A particle with charge $q$ in a magnetic field $B$ perpendicular to its momentum $p$ will have a circular trajectory with radius $R$, and this relation should hold $$ p = qRB $$

and in the relativistic limit $p \simeq E/c$ thus $$ \frac{E}{c} = q R B \implies B = \frac{E}{qRc} $$ which I assume will hold for SI units so

$$ B(T) = \frac{E(J)}{q(C)R(m)c(m/s)} $$

now my textbook reference and lecture slides say that if we want to use this formula with practical and useful dimensions, it turns into this $$ B(T) = \frac{E(GeV)}{0.3 R(m)} $$ assuming that $q=|e|$.
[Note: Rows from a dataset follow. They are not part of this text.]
@[simp] theorem rawArrives_frame (x0 : InputId) (x1 : Bool) (s : State) :
    (rawArrives x0 x1 s).part = s.part ∧ (rawArrives x0 x1 s).nextCapture = s.nextCapture ∧
    (rawArrives x0 x1 s).readerErrors = s.readerErrors ∧ (rawArrives x0 x1 s).tables = s.tables ∧
    (rawArrives x0 x1 s).tickets = s.tickets ∧ (rawArrives x0 x1 s).time = s.time ∧ (rawArrives x0 x1 s).watch = s.watch ∧
    (rawArrives x0 x1 s).settings = s.settings ∧ (rawArrives x0 x1 s).freeCount = s.freeCount ∧
    (rawArrives x0 x1 s).pending = s.pending := by
  unfold rawArrives
  (try dsimp only); (repeat' split) <;> (try simp) <;> (try simp_all)

@[simp] theorem debounceFires_frame (x0 : InputId) (s : State) :
    (debounceFires x0 s).part = s.part ∧ (debounceFires x0 s).nextCapture = s.nextCapture ∧
    (debounceFires x0 s).readerErrors = s.readerErrors ∧ (debounceFires x0 s).tables = s.tables ∧
    (debounceFires x0 s).tickets = s.tickets ∧ (debounceFires x0 s).time = s.time ∧ (debounceFires x0 s).watch = s.watch ∧
    (debounceFires x0 s).settings = s.settings ∧ (debounceFires x0 s).freeCount = s.freeCount ∧
    (debounceFires x0 s).pending = s.pending := by
  unfold debounceFires
  (try dsimp only); (repeat' split) <;> (try simp) <;> (try simp_all)

@[simp] theorem applyYard_frame (x0 : YardSet) (s : State) :
    (applyYard x0 s).part = s.part ∧ (applyYard x0 s).nextCapture = s.nextCapture ∧
    (applyYard x0 s).readerErrors = s.readerErrors ∧ (applyYard x0 s).tables = s.tables ∧
    (applyYard x0 s).tickets = s.tickets ∧ (applyYard x0 s).time = s.time ∧ (applyYard x0 s).watch = s.watch ∧
    (applyYard x0 s).freeCount = s.freeCount ∧ (applyYard x0 s).pending = s.pending := by
  unfold applyYard
  (try dsimp only); (repeat' split) <;> (try simp) <;> (try simp_all)

@[simp] theorem inputOverrideRule_frame (x0 : List Text) (s : State) :
    (inputOverrideRule x0 s).1.part = s.part ∧ (inputOverrideRule x0 s).1.nextCapture = s.nextCapture ∧
    (inputOverrideRule x0 s).1.readerErrors = s.readerErrors ∧ (inputOverrideRule x0 s).1.tables = s.tables ∧
    (inputOverrideRule x0 s).1.tickets = s.tickets ∧ (inputOverrideRule x0 s).1.time = s.time ∧
    (inputOverrideRule x0 s).1.watch = s.watch ∧ (inputOverrideRule x0 s).1.settings = s.settings ∧
    (inputOverrideRule x0 s).1.freeCount = s.freeCount ∧ (inputOverrideRule x0 s).1.pending = s.pending := by
  unfold inputOverrideRule accept refuse
  (try dsimp only); (repeat' split) <;> (try simp) <;> (try (split <;> simp))

@[simp] theorem inputsRule_frame (x0 : List Text) (s : State) :
    (inputsRule x0 s).1.part = s.part ∧ (inputsRule x0 s).1.intakes = s.intakes ∧ (inputsRule x0 s).1.sync = s.sync ∧
    (inputsRule x0 s).1.chains = s.chains ∧ (inputsRule x0 s).1.nextCapture = s.nextCapture ∧
    (inputsRule x0 s).1.inputs = s.inputs ∧ (inputsRule x0 s).1.drives = s.drives ∧
    (inputsRule x0 s).1.beacons = s.beacons ∧ (inputsRule x0 s).1.bars = s.bars ∧ (inputsRule x0 s).1.recent = s.recent ∧
    (inputsRule x0 s).1.readerErrors = s.readerErrors ∧ (inputsRule x0 s).1.gates = s.gates ∧
    (inputsRule x0 s).1.plat = s.plat ∧ (inputsRule x0 s).1.alloc = s.alloc ∧ (inputsRule x0 s).1.tables = s.tables ∧
    (inputsRule x0 s).1.visits = s.visits ∧ (inputsRule x0 s).1.tickets = s.tickets ∧ (inputsRule x0 s).1.time = s.time ∧
    (inputsRule x0 s).1.watch = s.watch ∧ (inputsRule x0 s).1.link = s.link ∧ (inputsRule x0 s).1.settings = s.settings ∧
    (inputsRule x0 s).1.freeCount = s.freeCount ∧ (inputsRule x0 s).1.pending = s.pending := by
  unfold inputsRule accept refuse
  (try dsimp only); (repeat' split) <;> (try simp) <;> (try (split <;> simp))

@[simp] theorem travelFires_frame (x0 : Barrier) (s : State) :
    (travelFires x0 s).part = s.part ∧ (travelFires x0 s).nextCapture = s.nextCapture ∧
    (travelFires x0 s).inputs = s.inputs ∧ (travelFires x0 s).recent = s.recent ∧
    (travelFires x0 s).readerErrors = s.readerErrors ∧ (travelFires x0 s).tables = s.tables ∧
    (travelFires x0 s).tickets = s.tickets ∧ (travelFires x0 s).time = s.time ∧ (travelFires x0 s).watch = s.watch ∧
    (travelFires x0 s).settings = s.settings ∧ (travelFires x0 s).freeCount = s.freeCount ∧
    (travelFires x0 s).pending = s.pending := by
  unfold travelFires
  (try dsimp only); (repeat' split) <;> (try simp) <;> (try simp_all)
I was not able to reproduce this conversion, it seems rather simple and I do know how to convert from $eV$ to $J$ and such, but somehow it does not work in the end. If someone could show the steps explicitly it would be very useful

  • $\begingroup$ The electron charge in q and the electron charge in eV cancel, leaving you with Giga on top and speed of light on the bottom. One is 10^9. the other is 3E8, leaving you with 0.3 below. $\endgroup$ May 9 at 11:05
  • $\begingroup$ I see your reasoning but this looks wrong to me. Because if I start from eV and want to convert to GeV, I have to multiply by 10^-9 right? So it does not cancel out $\endgroup$
    – Crucio
    May 9 at 12:01
  • $\begingroup$ your conversion is in the wrong direction. $\endgroup$ May 9 at 12:40

1 Answer 1


The formula that you obtain is correct, it accomplish with the dimensional test. Please, be sure and check the formula of the referred book, maybe the magnetic induction appears in another Unit System.